Future goal is for every cancer patient to have his or her whole genome sequenced
A new era of genome-based personalized medicine could open up for cancer patients within five years under new plans unveiled by the Government’s chief medical adviser.
The “genomics dream” outlined by Professor Dame Sally Davies would see millions of patients having all their DNA tested as genome sequencing becomes as routine as MRI or CT scans.
Ultimately, the future goal is for every cancer patient to have his or her whole genome sequenced, making the procedure as standard as blood tests and biopsies.
People with rare diseases are also expected to benefit from having greater access to the technology, ending the years long “diagnostic odyssey” of multiple tests and visits to different specialists.
Whole genome sequencing involves unscrambling the entire book of genetic instructions that make us what we are, encompassing 3.2 billion “letters” of code.
Research suggests that in 60 per cent of cases, the genomes of cancer patients reveal “actionable” data – personal mutations that can shape future treatment.
Tens of thousands of NHS patients have already had their DNA mapped, but the new recommendations set out in Chief Medical Officer Dame Sally’s “Generation Genome” report aim to multiply the numbers many times over.

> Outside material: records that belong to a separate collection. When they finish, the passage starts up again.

-- ==== Sys2Proof/Machine/Boot.lean ====
section
/-!
DEFINITION. Power, boot, measurement, and security alarms (R331, R335 to R341, R347, R348, R437).
-/

namespace Sys2Proof.Machine

/-- The boot block changed. -/
def modBoot (s : State) (f : Boot → Boot) : State := { s with boot := f s.boot }

/-- A measurement register (R339). -/
def measureOf (s : State) (k : Nat) : BitVec 256 := tgetD s.measures k 0#256

/-- Extend a measurement register by a 32-byte value (R339). -/
def extendMr (s : State) (k : Nat) (x : BitVec 256) : State :=
  { s with measures := tset s.measures k (Config.sha256 (leBytes (measureOf s k).toNat 32 ++ leBytes x.toNat 32)) }

/-- Counter fuses blown so far: the leaf index of the next boot (R340). -/
def counterOf (s : State) : Nat := Config.fusedCount + s.boot.blown

/-- The fuse state that MR3 covers, as bytes (R339): the manual does not lay them out (log 15). -/
def fuseBytes (s : State) : List Byte :=
  leBytes (counterOf s) 4 ++ leBytes Config.fusedFloor 4 ++ [if s.boot.revoked then 1#8 else 0#8] ++
    [if s.boot.armed then 1#8 else 0#8]

/-! ### Power -/

/-- What is left when power goes: the fuses, and the model's own counters (R331). -/
def withoutPower (s : State) : State :=
  { State.reset with
    boot := { powered := false, blown := s.boot.blown, revoked := s.boot.revoked }
    agenda := s.agenda, turnNo := s.turnNo, freeNo := s.freeNo, progress := s.progress, nextId := s.nextId }

/-- The boot halts with a code (R336, R338): as after any failure the staging block is zeroed and the claim released. -/
def haltBoot (s : State) (code : Nat) : State :=
  modBoot s fun b => { b with stage := 4, code := code, staging := [], owner := none }

/-- The boot ROM starts (R336, R339, R340): MR0 and MR3, the next counter fuse, the boot's seed, and STAGE 1. -/
def bootRom (s : State) (seed : Word) : State :=
  let s := extendMr s 0 (Config.sha256 Config.romText)
  let s := extendMr s 3 (Config.sha256 (fuseBytes s))
  if s.boot.revoked then haltBoot s 6
  else if 65536 ≤ counterOf s then haltBoot s 5
  else modBoot s fun b =>
    { b with stage := 1, bootNum := counterOf s, blown := b.blown + 1, tree := true, seed := seed, signatures := 0 }

/-- POWER_UP (R331, R336): every register takes its reset value and the boot ROM runs. -/
def execPowerUp (seed : Word) (s : State) : Host.Outcome State Fault Refusal :=
  event_ s (
    if s.boot.powered && s.boot.stage != 0 then none
    else some (bootRom (modBoot (withoutPower s) fun b => { b with powered := true }) seed))

/-- POWER_OFF (R331). -/
def execPowerOff (s : State) : Host.Outcome State Fault Refusal :=
  event_ s (if s.boot.powered then some (withoutPower s) else none)

/-- JUNCTION_100C (R347). -/
def execJunction100C (s : State) : Host.Outcome State Fault Refusal :=
  event_ s (some (modBoot s fun b => { b with clocksLow := true }))

/-- JUNCTION_110C (R347): power is removed. -/
def execJunction110C (s : State) : Host.Outcome State Fault Refusal :=
  event_ s (if s.boot.powered then some (withoutPower s) else none)

/-! ### The boot ROM and its owner -/

/-- A port writes CLAIM while no port owns the boot (R336). -/
def claimBoot (s : State) (port : Nat) : Option State :=
  if s.boot.stage = 1 && s.boot.owner.isNone then some (modBoot s fun b => { b with owner := some port }) else none

/-- The owner writes GO (R336). -/
def goBoot (s : State) (port : Nat) : Option State :=
  if s.boot.stage = 1 && s.boot.owner == some port then some (modBoot s fun b => { b with stage := 2 }) else none

/-- CLAIM (R336, R348): of the ports that write it in one cycle the lowest-numbered owns the boot. -/
def execClaim (ports : List Nat) (s : State) : Host.Outcome State Fault Refusal :=
  event_ s (((List.range 32).find? fun k => ports.contains k).bind (claimBoot s))

/-- GO (R336). -/
def execGo (port : Nat) (s : State) : Host.Outcome State Fault Refusal := event_ s (goBoot s port)

/-- Bytes of the staged image. -/
def imageBytes (s : State) (a n : Nat) : List Byte := mread s.boot.staging a n

/-- The boot status code of the staged image (R337, R338); 0 accepts it. -/
def imageCode (s : State) : Nat :=
  let f := leNat (imageBytes s 8 8)
  let m := leNat (imageBytes s 16 8)
  let zero (a n : Nat) : Bool := (imageBytes s a n).all (· == 0#8)
  let len := 2048 + f + m
  if leNat (imageBytes s 0 4) ≠ 0x5746545A || s.boot.length ≠ len || 2 ^ 24 < len || 2 ^ 21 < f || !zero 24 40 ||
      !zero 120 8 || !zero 1740 308 then 1
  else if Config.sha256 (imageBytes s 64 56) ≠ Config.fusedKeyHash then 2
  else if !Config.lmsVerifies (imageBytes s 64 56) (imageBytes s 0 128 ++ imageBytes s 2048 (f + m))
      (imageBytes s 128 1612) then 3
  else if leNat (imageBytes s 4 4) < Config.fusedFloor then 4
  else 0

/-- BOOT_VERIFY_DONE (R336, R337): the firmware starts, or the boot waits for another image. -/
def execBootVerifyDone (s : State) : Host.Outcome State Fault Refusal :=
  event_ s (
    if s.boot.stage ≠ 2 then none
    else
      match imageCode s with
      | 0 =>
        let f := leNat (imageBytes s 8 8)
        let m := leNat (imageBytes s 16 8)
        let fw := imageBytes s 2048 f
        let mc := imageBytes s (2048 + f) m
        let s := extendMr s 1 (Config.sha256 (imageBytes s 0 128 ++ fw))
        let s := extendMr s 2 (Config.sha256 mc)
        some (modBoot s fun b => { b with stage := 3, code := 0, firmware := fw, microcode := mc, staging := [] })
      | c => some (modBoot s fun b => { b with stage := 1, code := c, staging := [], owner := none }))

/-- MR_EXTEND (R339, R346): firmware extends MR4 to MR7. -/
def execMrExtend (k : Nat) (x : List Byte) (s : State) : Host.Outcome State Fault Refusal :=
  event_ s (
    if s.boot.stage = 3 && 4 ≤ k && decide (k < 8) && x.length == 32 then
      some (extendMr s k (BitVec.ofNat 256 (leNat x)))
    else none)

/-! ### Alarms -/

/-- Memory without the bytes of a range: it reads as zero. -/
def zeroRange (lo hi : Nat) (s : State) : State :=
  { s with mem := s.mem.filter fun c => !(decide (lo ≤ c.1) && decide (c.1 < hi)),
           poison := s.poison.filter fun k => !(decide (lo ≤ 8 * k) && decide (8 * k < hi)) }

/-- The DRAM range of a port (R343). -/
def portRange (p : Port) : Nat × Nat :=
  ((p.cfg.extractLsb' 16 10).toNat * 2 ^ 30, (p.cfg.extractLsb' 32 10).toNat * 2 ^ 30)

/-- Level 1 (R437): a fatal report, and every port in ERROR, so that no notice of what it discards can leave. -/
def alarmOne (s : State) : State := (List.range 32).foldl (fun s k => failPort s k 5) (reportFatal s)

/-- Level 2 (R437): launches are aborted, keys and the seed are gone, scratchpads, vaults and locked ranges are zeroed. -/
def alarmTwo (s : State) (locked : List (Nat × Nat)) : State :=
  let s := s.launches.foldl (fun s l => abortLaunch s l.1 []) s
  let s := { s with
    ports := s.ports.map fun p => (p.1, { p.2 with session := {}, keys := none })
    teams := s.teams.map fun t => (t.1, { t.2 with share := [], sharePoison := [] }) }
  let s := modBoot s fun b => { b with tree := false, seed := 0#64 }
  locked.foldl (fun s r => zeroRange r.1 r.2 s) (zeroRange Config.vaultBase (Config.vaultBase + Config.vaultSize) s)

/-- The level at which a condition acts (R437): a second level-1 condition is one of level 2, and one of level 3 while
level 3 is not armed acts as level 2. -/
def alarmLevel (s : State) (level : Nat) : Nat :=
  let l := if level = 1 && 1 ≤ s.boot.alarm then 2 else level
  if l = 3 && !s.boot.armed then 2 else l

/-- SECURITY_ALARM (R437): the actions of the level and of those below it; during boot it halts the device with code 7
(R348), and level 3 blows the identity-revoke fuse. -/
def execSecurityAlarm (level : Nat) (s : State) : Host.Outcome State Fault Refusal :=
  event_ s (
    if level = 0 || 3 < level || !s.boot.powered then none
    else
      let l := alarmLevel s level
      let locked := (s.ports.filter fun p => p.2.state == 2 || p.2.state == 3).map fun p => portRange p.2
      let booting := decide (s.boot.stage < 3)
      let s := alarmOne s
      let s := if 2 ≤ l then alarmTwo s locked else s
      let s := if l = 3 then modBoot s fun b => { b with revoked := true, stage := 4 } else s
      let s := if booting then haltBoot s 7 else s
      some (modBoot s fun b => { b with alarm := max b.alarm l }))

end Sys2Proof.Machine
end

Dame Sally said: “The age of precision medicine is now and the NHS must act fast to keep its place at the forefront of global science .
“This technology has the potential to change medicine forever – but we need all NHS staff, patients and the public to recognize and embrace its huge potential.
“Genomic medicine has huge implications for the understanding and treatment of rare diseases, cancer and infections.”
Currently, genetic testing of NHS patients in England is conducted via 25 regional laboratories and a plethora of smaller ones operating along the lines of a “cottage industry”, said Dame Sally.
Her chief recommendation is to centralize all the labs and establish a national network providing equal access to the tests across the country.
Within government, a new National Genomics Board would be set up, chaired by a minister, to oversee the expansion and development of genomic services taking into account new advances within the rapidly evolving technology.
Other proposals include offering every existing clinician training in genomics and ensuring their descendants are equipped to practise genomic medicine.
The report also recommends setting up a standing committee of experts to advise on the availability of genetic tests and indications for their use.
Lessons could be learned from the highly successful 100,000 Genomes Project, which has now sequenced more than 31,000 genomes from patients with cancer and rare diseases, said Dame Sally.
Her report calls for a simplified two-stage consent system that draws on the Genomes Project model and makes it easier for patients to get involved in research studies and clinical trials.
Speaking at a news briefing in London, Dame Sally said she hoped to see the new system fully operational within five years.
Part of what made greater access to whole genome sequencing feasible was the rapidly reducing cost of the tests, which has fallen from several thousand pounds to an average £680, she pointed out.
Results from analysis of cancer samples could now be delivered in as little as four weeks.
In the short term, she wanted to see “all appropriate patients” given the opportunity to have their genomes sequenced under the guidance of experts.
Further down the line, she hoped the tests would become routine for every cancer patient.
Dame Sally said: “Yes, my dream is that, in the end, every patient gets their genome done if they’ve got cancer.
“It’s not just their genome but its the cancer itself, and as the cancer changes over time and with treatment it will need redoing.
“But you go at it through what will give a worthwhile actionable result for the patients, and the experts will tell us.”
Health Secretary Jeremy Hunt said he welcomed the report, pointing out that the UK had established itself as a world leader in genomics medicine.
He added: “Tens of thousands of patients across the country have already benefited from quicker diagnosis, precise treatment and care, and we will support the NHS to continue its relentless drive to push the boundaries of modern science to benefit even more people.”